● **Task requirements**: Take the listing below and print exactly the lines starting at the line containing "(s.pins.held = 2" and ending at the line containing "(∃ t : State, exec .input3v3Low", both ends included, and no others.
*** Records for the exercise Section Begins ***
/-- TRANSACTION_TIMEOUT (R518). -/
def execTransactionTimeout (s : State) : Result :=
  match s.txn with
  | some t => .next (s.waitUntil (t.since + txnNs)).timeoutTxn
  | none => .next s

end Sys2Proof.Machine
end

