/-- O46. Resets (R484 to R490, R496, R565, R571, R576). A core reset ends every program; a warm reset by command is recorded as such; RESET_N, the 48 V input and the temperature hold the part in cold reset,
and the last that ends starts it; a cold reset by command starts at once, with memory to be zeroed; a power-on reset leaves time at 0 and the fuses as they are; without 3.3 V nothing works;
a pulse of RESET_N under 3 µs does nothing. -/
def Obligations.Resets : Prop :=
  ∀ s : State,
    (s.pins.held = 0 → s.managed = true →
      ∃ t : State, exec .coreReset s = .next t ∧ s.FreshCores t ∧ t.val 0x6000 1 = 0 ∧ t.val 0x2200 4 = 6 ∧ (s.clocks = true → t.calibrated = true)) ∧
    (s.pins.held = 0 → s.managed = true →
      ∃ t : State, exec .warmReset s = .next t ∧ s.FreshCores t ∧ t.val 0x6000 1 = 0 ∧ t.val 0x2200 4 = 3 ∧ t.clocks = true ∧ t.calibrated = true ∧
        t.time = s.time ∧ t.fuse = s.fuse) ∧
    (s.pins.held = 0 → s.managed = true →
      ∃ t : State, exec (.coldReset false) s = .next t ∧ (∀ n, t.prog n = none) ∧ t.cyc = 0 ∧ t.zeroed = false ∧ t.clocks = true ∧ t.val 0x2200 4 = 2 ∧
        t.time = s.time ∧ t.fuse = s.fuse ∧ t.near = s.near ∧ t.off = s.off ∧ t.flash = s.flash) ∧
    (∃ t : State, exec (.coldReset true) s = .next t ∧ t.pins.held = s.pins.held ||| 1 ∧ t.pins.resetN = false ∧
      (s.pins.held = 0 → t.clocks = false ∧ t.val 0x2200 4 = 1)) ∧
    (∃ t : State, exec .powerOnReset s = .next t ∧ t.time = 0 ∧ t.half = false ∧ t.cyc = 0 ∧ t.clocks = false ∧ t.zeroed = false ∧ t.fuse = s.fuse ∧
      t.flash = s.flash ∧ (∀ n, t.prog n = none) ∧ t.managed = false ∧ t.pins.held = 1 ||| (s.pins.held &&& 6)) ∧
    (s.pins.held = 1 → ∃ t : State, exec .resetRelease s = .next t ∧ t.pins.held = 0 ∧ t.pins.resetN = true ∧ t.clocks = true ∧ t.cyc = 0) ∧
    (s.powered = true → s.zeroed = false → s.frozen = false → exec .zeroingComplete s = .next { s with zeroed := true, nearSt := 1, farSt := 1 }) ∧
    (∀ ns, ns < 3000 → exec (.resetN ns) s = .next s) ∧
    (∀ ns, 5000 ≤ ns → exec (.resetN ns) s = exec (.coldReset true) s) ∧
    (s.pins.held = 0 → ∀ i ∈ [((Instr.input48vLow, 2, 0x20) : Instr × Nat × Nat), (.input48vHigh, 2, 0x22), (.overTemperature, 4, 0x21)],
      ∃ t : State, exec i.1 s = .next t ∧ t.pins.held = i.2.1 ∧ t.clocks = false ∧ (∀ n, t.prog n = none) ∧
        t.events.get ⟨0, 0, 0, 0, 0, 0, 0, 0, 0, 0⟩ (s.val 0x7000 1) = ⟨s.time, 0x0403, 4, 0, 0, 0xFF, 0, 0, 0, i.2.2⟩) ∧
    (s.pins.held = 2 → ∃ t : State, exec .input48vRecovery s = .next t ∧ t.pins.held = 0 ∧ t.clocks = true) ∧
    (s.pins.held = 4 → ∃ t : State, exec .thermalRecovery s = .next t ∧ t.pins.held = 0 ∧ t.clocks = true) ∧
    (∃ t : State, exec .input3v3Low s = .next t ∧ t.clocks = false ∧ t.live = false ∧ t.pins.held &&& 8 = 8)

/-- O47. Power states (R482, R483): Idle is refused while a program runs, Parked and Standby while one is loaded; Parked resets the cores and keeps memory; Standby stops the clocks as well, and only the management
segment ends it; the return to Active takes the exit. -/
def Obligations.PowerStates : Prop :=
  ∀ s : State, s.pins.held = 0 → s.managed = true →
    (s.anyRuns = true → exec .requestIdle s = .next s) ∧
    (s.progs.entries ≠ [] → exec .requestParked s = .next s ∧ exec .requestStandby s = .next s) ∧
    (s.anyRuns = false → s.pst = 0 → s.exiting = false →
      ∃ t : State, exec .requestIdle s = .next t ∧ t.pst = 1 ∧ t.val 0x2200 1 = 1 ∧ t.cores = s.cores ∧ t.mem = s.mem) ∧
    (s.progs.entries = [] → s.pst ≤ 1 → s.exiting = false →
      (∃ t : State, exec .requestParked s = .next t ∧ t.pst = 2 ∧ t.val 0x2200 1 = 2 ∧ t.mem = s.mem ∧ t.clocks = s.clocks ∧
        (∀ c, t.core c = .reset ∨ t.core c = { Core.reset with failed := true }) ∧ ∀ w, (t.win w).st = 0) ∧
      (∃ t : State, exec .requestStandby s = .next t ∧ t.pst = 3 ∧ t.val 0x2200 1 = 3 ∧ t.mem.words = s.mem.words ∧ t.clocks = false ∧
        (∀ c, t.core c = .reset ∨ t.core c = { Core.reset with failed := true }) ∧ ∀ q, t.queue q = .reset)) ∧
    (s.pst = 3 → exec (.requestActive false) s = .next s) ∧
    (0 < s.pst → ∃ t : State, exec (.requestActive true) s = .next t ∧ t.exiting = true ∧ t.val 0x2200 1 = 0 ∧ t.pst = s.pst) ∧
    (s.exiting = true → ∃ t : State, exec .exitToActive s = .next t ∧ t.pst = 0 ∧ t.exiting = false ∧
      (2 ≤ s.pst → s.pst ≤ 3 → t.nearSt = 1 ∧ t.farSt = 1 ∧ t.calibrated = true) ∧ (s.pst = 3 → t.clocks = true))
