@[simp] theorem State.opRollback_pending (s : State) (id : Nat) :
    (s.opRollback id).s.pending = s.pending := by
  unfold State.opRollback; split
  · rename_i t _ ht; exact State.tellLate_pending _ _ _ ht
  · rfl
  · split <;> simp [answerWith]

@[simp] theorem State.perform_pending (s : State) (op id : Nat) (f : Sys2Proof.Frame) :
    (s.perform op id f).s.pending = s.pending := by
  unfold State.perform; dsimp only; (repeat' split) <;> simp [answerWith]

@[simp] theorem State.inSession_keeps (s : State) (op id : Nat) (i : IrSess) (f : Sys2Proof.Frame) :
    (State.inSession s op id i f).pending = s.pending := by
  unfold State.inSession; (repeat' split) <;> simp
  split <;> simp

@[simp] theorem State.noSession_keeps (s : State) (op : Nat) (f : Sys2Proof.Frame) :
    (State.noSession s op f).pending = s.pending := by
  unfold State.noSession; (repeat' split) <;> simp

@[simp] theorem State.countFrame_keeps (s : State) (ep : Endpoint) :
    (State.countFrame s ep).pending = s.pending ∧ (State.countFrame s ep).fuse = s.fuse ∧ (State.countFrame s ep).flash = s.flash ∧ (State.countFrame s ep).near = s.near ∧ (State.countFrame s ep).off = s.off := by
  unfold State.countFrame; (repeat' split) <;> simp

@[simp] theorem State.irair_keeps (s : State) (op : Nat) (f : Sys2Proof.Frame) :
    (State.irair s op f).pending = s.pending := by
  have base (t : State) (op : Nat) (f : Sys2Proof.Frame) (h : t.pending = s.pending) :
      (match t.irSess f.session with
        | some i =>
          if f.version = 1 then t.inSession op f.session i f
          else
            match t.unauth with
            | some u => u.sendFrames f.ep [respond f op stVersion [] none]
            | none => t.dropFrame
        | none =>
          match t.unauth with
          | some u => if f.version = 1 then u.noSession op f else u.sendFrames f.ep [respond f op stVersion [] none]
          | none => t.dropFrame).pending = s.pending := by
    have hu (u : State) (hu : t.unauth = some u) : u.pending = s.pending := (State.unauth_pending _ _ hu).trans h
    split
    · split
      · simpa using h
      · split
        · rename_i u e; simpa using hu _ e
        · simpa using h
    · split
      · rename_i u e; split <;> simpa using hu _ e
      · simpa using h
  unfold State.irair
  split
  · rfl
  · dsimp only
    split
    · simp
    · exact base _ _ _ (by simp)

end Sys2Proof.Machine
end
*** Records for the exercise Section Ends ***
● **Result below**:
    (s.pins.held = 2 → ∃ t : State, exec .input48vRecovery s = .next t ∧ t.pins.held = 0 ∧ t.clocks = true) ∧
    (s.pins.held = 4 → ∃ t : State, exec .thermalRecovery s = .next t ∧ t.pins.held = 0 ∧ t.clocks = true) ∧
    (∃ t : State, exec .input3v3Low s = .next t ∧ t.clocks = false ∧ t.live = false ∧ t.pins.held &&& 8 = 8)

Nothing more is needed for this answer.